If you grew up in the United States, you probably have a distinct memory of receiving 15,000 different credit card applications the MOMENT you turned 18. You may even remember being accosted by friendly employees at American Eagle, Hollister, Best Buy, and Barnes & Noble trying to sell you on their latest credit card to guarantee you 20% off your purchase! The moment you agreed to sign on with that first card was, for many of you, the moment your journey into the world of credit began! There are also things like student loans and car loans, and, if you’re in your mid-20s or early-30s, you may be looking at home loans and mortgages! All of this is wrapped up in the world of credit.

In the world of credit, there are many ways of making mistakes and not too many ways of digging your way out. If/when you do buy more than you can pay for on credit and miss a few payments, you’re likely to rack up an adverse credit history, which reflects in your score. Did you know that some of these mistakes will remain for seven years?

According to credit monitoring companies like Equifax, Experian, and TransUnion, mistakes such as late/missed payments, accounts that head into collections, and chapter 13 bankruptcy all remain in your credit history (and therefore affect your daily life) up to 7 years. Chapter 7 bankruptcy lasts for ten years! Of course, there are a great many things you can do to build your score back up even with these, at-times-heavy, dings on your credit. You can begin by making a call to collections or the company you owe money to and create a payment plan, for example. However, I long wondered about the *why* behind it all.

Why seven years? Seven years is an incredibly long time for most mistakes to follow you around. This did not seem like the sort of mistake that falls in the category of “Should Follow You For 7+ Years.”

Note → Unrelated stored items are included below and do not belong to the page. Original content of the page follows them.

/-- The time set from units of 2⁻⁴⁰ ns; the 48 bits of seconds wrap. -/
def TimeSt.setUnits (t : TimeSt) (u : Int) : TimeSt :=
  let ns := (u / nsUnits).toNat
  { t with secs := ns / 1000000000 % 2 ^ 48, ns := ns % 1000000000, frac := (u % nsUnits).toNat }

/-- The slew correction of one sub-tick (R557): TIME_SLEW_MAX ppm of 1,000 increments. -/
def Dev.slewRate (d : Dev) : Int := ((1000 * d.tim.incNow * d.num .timeSlewMax / 1000000 : Nat) : Int)

/-- A step of the time: it ends a slew, is counted, and event 433 carries it in picoseconds, saturating at the S64 limits (Table 22.9). -/
def stepTime (u : Int) : Prog :=
  .ask fun d => .all [
    .eff (.tim fun t => { t.setUnits u with slew := 0 }),
    count .timeSteps, raise64 433 (ofInt 64 (clampInt 64 (toPs (u - d.tim.units))))]

/-- A whole second passes: a setting of SYNCO that waits takes effect (R569). -/
def syncoSecond : Prog :=
  .ask fun d => .eff (.tim fun t => { t with
    synco := if d.num .timeSyncoEnable = 1 then some (d.num .timeSyncoFreq, d.num .timeSyncoReference) else none })

/-- 1 µs passes for a channel's laser: its carrier ages (R219), and burst-enable falls once a PAM4 burst has ended (R220). -/
def laserTick (n : Nat) : Prog :=
  .ask fun d => .eff (.fch n fun c => { c with
    laserAge := if d.laserOn n then min 100 (c.laserAge + 1) else 0
    burstLeft := c.burstLeft - 1
    burstOn := c.burstOn && !(c.burstLeft == 1 && c.onAir.isNone) })

/-- 1,000 TIME clocks pass, where TIME runs (R554, R557, R646); then a new increment, TIME_SET, a step and an adjustment that wait take effect. The live leases have
1 µs less (R198), DRAM takes the writes of 1 µs (R514), and bundles send on (R410). -/
def execSubTick (s : State) : Host.Outcome State Fault Refusal :=
  s.run (.ask fun x => .when x.answers [
    .ask fun d =>
      let r := d.slewRate
      let z := if d.tim.slew.natAbs ≤ r.toNat then 0 else if 0 < d.tim.slew then r else -r
      let u := d.tim.units + 1000 * (d.tim.incNow : Int) + z
      .all [
        .eff (.tim fun t => { t.setUnits u with slew := t.slew - z, sub := t.sub + 1, ticks := t.ticks + 1 }),
        .ask fun e => .when (e.tim.secs != d.tim.secs) [syncoSecond]],
    .ask fun d => match d.tim.incPend with
      | some v => .eff (.tim fun t => { t with incPend := none, incNow := v })
      | none => .skip,
    .ask fun d => match d.tim.setPend with
      | some x => .all [
          .eff (.tim fun t => { t with setPend := none }),
          stepTime (timeUnits x.1 x.2.1 (x.2.2 * 2 ^ 24)), setSync true, setFlag .timeStatus 0 0 2 true]
      | none => .skip,
    .ask fun d => match d.tim.stepPend with
      | some x => .all [.eff (.tim fun t => { t with stepPend := none }), stepTime (max 0 (d.tim.units + x))]
      | none => .skip,
    .ask fun d => match d.tim.slewPend with
      | some x => .eff (.tim fun t => { t with slewPend := none, slew := x })
      | none => .skip,
    .ask fun d => .each (d.fns.filter fun f => f.2.live) fun f => .eff (.fn f.1 fun y => { y with remain := y.remain - 1 }),
    .each (List.range 4) laserTick,
    .each (List.range 8) dramTick,
    .each (List.range 12) fabTick])

/-- The last part of a slew is absorbed: SLEWING clears. -/
def execSlewComplete (s : State) : Host.Outcome State Fault Refusal :=
  s.run (live (.ask fun d => .when (d.tim.slew != 0 && decide (d.tim.slew.natAbs ≤ d.slewRate.toNat))
    [.eff (.tim fun t => { t.setUnits (t.units + t.slew) with slew := 0 })]))

/-- An offset is applied from the next sub-tick (R557): stepped above TIME_STEP_THRESHOLD, slewed otherwise. `u` is in units of 2⁻⁴⁰ ns. -/
def adjustTime (u : Int) : Prog :=
  .ask fun d =>
    if psUnits (d.num .timeStepThreshold) < (u.natAbs : Int) then .eff (.tim fun t => { t with stepPend := some u, slewPend := none })
    else .eff (.tim fun t => { t with slewPend := some u })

I wonder — can payment history that reaches years into your past indeed be a good predictor for your ability to make credit payments in the future?

I did some digging and found a data set upon which to test my questions! The University of Irvine’s Machine Learning Database had a dataset related to this question! It contained payment history, payment status, and account information for 30,000 people who were lent credit by a central bank in Taiwan between April and September of 2005. I wanted to know which features would be the best predictors for whether someone would default on their credit payment in the next month. I created classification models to answer this question.

Classification models are essential to machine learning. They are fed training data full of observations containing a variety of predictor variables and a target variable. If all is done correctly, these models can predict to which sub-group a specific observation belongs.

Think of your email inbox for a second. Do you ever wonder how spam rarely, if ever, seems to reach you? That is thanks to a classification filter built into your inbox! It has been trained on millions and millions of combinations of words to understand which words feature more in a spam email than a regular email. It filters each email you receive and will classify any spam that it comes across. These models aren’t perfect; of course, they are not entirely leak-proof. However, they give us an incredible amount of information about how to classify data relevant to our everyday lives.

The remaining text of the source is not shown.